Question

A surveyor has determined that a mountain is
h = 2470 ft high. From the top of the mountain he measures the angles of depression to two landmarks at the base of the mountain and finds them to be 42° and c = 38°.
The angle between the lines of sight to the landmarks is 68°. Calculate the distance between the two landmarks.

Answer 1

This is an image that is with the problem and these words were included in the description:
(Observe that these are the same as the angles of elevation from the landmarks as shown in the figure below.)

Answer 2

look at the third triangle and find two sides of it using the height and the angles provided

Answer 3

Using these:\[\frac{ 2470 }{ \sin38 }=\frac{ x }{\sin52}\] x=3161.4
\[\frac{ 2470 }{ \sin42 }=\frac{ x }{\sin16}\] x=1017.5

Then I found the angle in between to be 148.

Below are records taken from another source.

/-- The pages of the Quarry, the load, metering and local-port blocks. -/
def State.effectRest (s b : State) (m a : Nat) (w : Fld → Nat) : State :=
  let o := a % 0x1000
  let p := a / 0x1000
  if 0x29 ≤ p && p ≤ 0x2C then
    if o < 0x200 then s
    else
      let n := ldsChan a
      match (o - 0x200) % 0x80 with
      | 0x00 => if s.kind n != b.kind n then s.kindChanged n
                else if s.ldsOn F.LDS_CFG_SHORT_OFF n && !(b.ldsOn F.LDS_CFG_SHORT_OFF n) then s.shortHold n else s
      | 0x58 =>
        let s := if w F.LDS_CTRL_LEARN = 1 then s.loadLearn n else s
        if w F.LDS_CTRL_CLR_LOCK = 1 then s.clearLock n else s
      | _ => s
  else match p with
  | 0x20 =>
    if 0x110 ≤ o && o < 0x120 then
      let k := (o - 0x110) / 4
      let s := if s.power ≤ 1 then
          (List.range 16).foldl (fun s j => s.powerBank (16 * k + j) (s.bankSet F.QRY_BANK_RUN (16 * k + j))) s
        else s
      s.marchGone.followMarkBanks
    else if o = 0x100 then (if s.power ≤ 1 then s.powerRun.marchGone.followMarkBanks else s)
    else if o = 0x170 then s.semBreak (w F.QRY_SEM_BREAK) else s
  | 0x21 =>
    if o = 0x100 then s.fenceChange ((s.get F.RGN_FENCED).lor (w F.RGN_FENCE_SET)) m
    else if o = 0x104 then s.fenceChange (s.get F.RGN_FENCED - (s.get F.RGN_FENCED).land (w F.RGN_FENCE_CLR)) m
    else s
  | 0x22 =>
    if o = 0x100 then
      let s := if w F.MRCH_CMD_START = 1 then s.marchStart (w F.MRCH_CMD_BANK) (w F.MRCH_CMD_MODE == 1) (w F.MRCH_CMD_FULL == 1) else s
      let s := if w F.MRCH_CMD_START = 1 then s.followMarkBanks else s
      if w F.MRCH_CMD_ABORT = 1 then s.marchAbort else s
    else s
  | 0x23 =>
    if o = 0x100 then (if w F.RPR_CMD = 1 then s.burnRepairs else s)
    else if 0x200 ≤ o && o < 0xE00 then
      let k := (o - 0x200) / 4
      if s.rprValid k && !(b.rprValid k) then s.spareEnabled k else s
    else s
  | 0x24 =>
    if o = 0x100 || (0x200 ≤ o && o % 16 = 0) then s.enabledRuns b
    else if o = 0x10C then
      let d := w F.LBST_CMD_DOMAIN
      let s := if w F.LBST_CMD_RETEST = 1 then s.startRun d else s
      if w F.LBST_CMD_RELEASE = 1 then s.releaseHold d else s
    else s
  | 0x2D => if o = 0x118 && w F.ADC_CMD_AUTOZERO = 1 then s.autozero (w F.ADC_CMD_PAIR) else s
  | 0x30 =>
    if o = 0x100 then
      let s := s.periodWritten
      let e := s.edge b F.MTR_CFG_EN a
      if e.1 then s.meteringStart else if e.2 then s.meteringStop else s
    else if o = 0x108 || o = 0x10C then s.mtrEnWritten else s
  | 0x31 => if o = 0x110 then s.talyAcked else s
  | 0x38 =>
    if 0x200 ≤ o && o < 0x400 && o % 0x40 = 0 then
      let e := s.edge b F.LETH_P_CFG_EN a
      let s := if e.2 then s.flushLocal true (F.LETH_P_CFG_EN.inst a) else s
      (if e.1 || e.2 then s.wheelCheck else s).ethFollow (F.LETH_P_CFG_EN.inst a)
    else s
  | 0x39 =>
    if 0x200 ≤ o && o < 0x300 then
      let n := F.LC_P_CFG_EN.inst (a - a % 0x40)
      if o % 0x40 = 0 then
        let e := s.edge b F.LC_P_CFG_EN a
        let s := if e.2 then s.flushLocal false n else s
        let s := if e.1 || e.2 then s.wheelCheck else s
        s.canState n
      else if o % 0x40 = 0x14 && w F.LC_P_CMD = 1 then { s with loc := { s.loc with recover := n :: s.loc.recover.filter (· != n) } }
      else s
    else s
  | _ => s

/-- The header registers: block enable, soft reset, snapshot (R48 to R50). -/
def State.effectHeader (s b : State) (a : Nat) (w : Fld → Nat) : State :=
  let p := a / 0x1000
  match a % 0x1000 with
  | 0x08 =>
    let s := if 0x29 ≤ p && p ≤ 0x2C && s.get F.PG_CTRL_EN p != b.get F.PG_CTRL_EN p then
        (List.range 12).foldl (fun s i => s.chanEnable (12 * (p - 0x29) + i)) s
      else s
    let e := s.edge b F.PG_CTRL_FREEZE a
    let others := s.host.frozen.filter (fun x => x.1 != p)
    let s := if e.1 && p != 1 then { s with host := { s.host with frozen := (p, b.snapshotPage p) :: others } }
      else if e.2 then { s with host := { s.host with frozen := others } } else s
    if w F.PG_CTRL_SRST = 1 then { s with host := { s.host with reset := s.host.reset ++ [(p, s.clk.now + 10000)] } } else s
  | _ => s

/-- The effects of a register written. -/
def State.effect (s b : State) (m : Nat) (q : Part) (facts : WFacts) : State :=
  -- the fields as applied; a field of another instance or register is 0 here
  let w (f : Fld) : Nat := if q.row.fields.any (fun d => d.fld == f) then look 0 f.lo q.vals else 0
  if q.addr % 0x1000 < 0x100 then s.effectHeader b q.addr w
  else
    let p := q.addr / 0x1000
    if p ≤ 0x06 || (0x32 ≤ p && p ≤ 0x37) then s.effectHost b m q.addr w facts
    else if p < 0x20 then s.effectLine b q.addr w facts.host
    else s.effectRest b m q.addr w

/-- RTC_SET.COMMIT written and not accepted (R380); a clamp event on a staging register (R379). -/
def State.rtcReports (s : State) (q : Part) (seen : Bool) : State :=
  let s := if staging q.addr && seen then s.set F.RTC_STAT_STG_CLAMPED 1 else s
  if q.addr = 0x3212C && bit q.written 5 && look 0 5 q.vals = 0 then s.commitRefuse else s

/-- TRW_WHEEL_CMD.APPLY written and refused: CHANNEL names the channel that would fall short (R189). -/
def State.wheelReports (s : State) (q : Part) : State :=
  if q.addr = 0x18148 && bit q.written 0 && look 0 0 q.vals = 0 then
    (match s.shortOf s.shareOf with | some c => s.set F.TRW_WHEEL_STAT_CHANNEL c | none => s)
  else s

/-! ### A write (R44 to R65) -/

/-- A write that its page applies: the registers it reaches are checked and written in order, the events reported, dependent
fields judged again, and then the blocks act. -/
def State.applyWrite (s : State) (m a v be : Nat) (facts : WFacts) : State :=
  let p := a / 0x1000
  match rowAt p (a % 0x1000) with
  | none => s.clampReport ⟨p, 0xFE, 5, a % 0x1000, mergeBytes 0 v be, 0, m⟩
  | some r =>
    let w := s.merged a v be r
    if r.fields.all (fun d => d.acc == .ro) then s.clampReport ⟨p, 0xFE, 4, a % 0x1000, w, s.regLive a, m⟩
    else
      let g := writeGroup a
      if !g.isEmpty && g.getLast? != some a then s.holdPart m a v be r
      else
        let b := s
        let low := (g.filter (· != a)).filterMap (fun x =>
          match s.heldPart m x, rowAt (x / 0x1000) (x % 0x1000) with | some h, some r => some (x, h, r) | _, _ => none)
        let res := (low ++ [(a, w, r)]).foldl (fun (acc : List Part × State) x =>
          let (q, s) := acc.2.writePart m x.1 x.2.1 x.2.2
          (acc.1 ++ [q], s)) ([], s)
        let s := res.2
        -- a key is installed as a whole (R529)
        let s := match res.1.getLast? with
          | some q =>
            if a = 0x15114 && q.events.isEmpty && [0x15108, 0x1510C, 0x15110].all (fun x => (b.heldPart m x).isSome) then
              s.installKey ((((low.map (fun (x : Nat × Nat × Row) => x.2.1)).zip (List.range 3)).map (fun (x : Nat × Nat) => x.1 * 2 ^ (32 * x.2))).sum + w * 2 ^ 96)
            else s
          | none => s
        let s := s.dropParts m g
        let s := res.1.foldl (fun s q => s.reportFields m q) s
        let s := if a = 0x5118 then s.bmJudge m (some w) else s
        let s := res.1.foldl (fun s q => s.reportReserved m q) s
        let s := s.recheckAll m a
        let s := s.set F.PG_SEQ ((s.get F.PG_SEQ p + 1) % 65536) p
        let s := res.1.foldl (fun s q => s.wheelReports q) s
        let s := res.1.foldl (fun s q => s.rtcReports q (res.1.any (fun q => !q.events.isEmpty || q.res))) s
        res.1.foldl (fun s q => s.effect b m q facts) s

Then using law of cosines I did:\[a^2 = 3161.4^2 + 1017.5^2 - 2(3161.4)(1017.5)\cos(148)\]
This resulted in a= 4060 (I only needed it as an integer)
This answer was incorrect. Where did I go wrong?

Answer 4

sin 32=....
sin 42=....

Answer 5

you could then find the two sides of the angle 68 and then use the cos law

Answer 6

I think I must not be following. I still got 4060.2 =/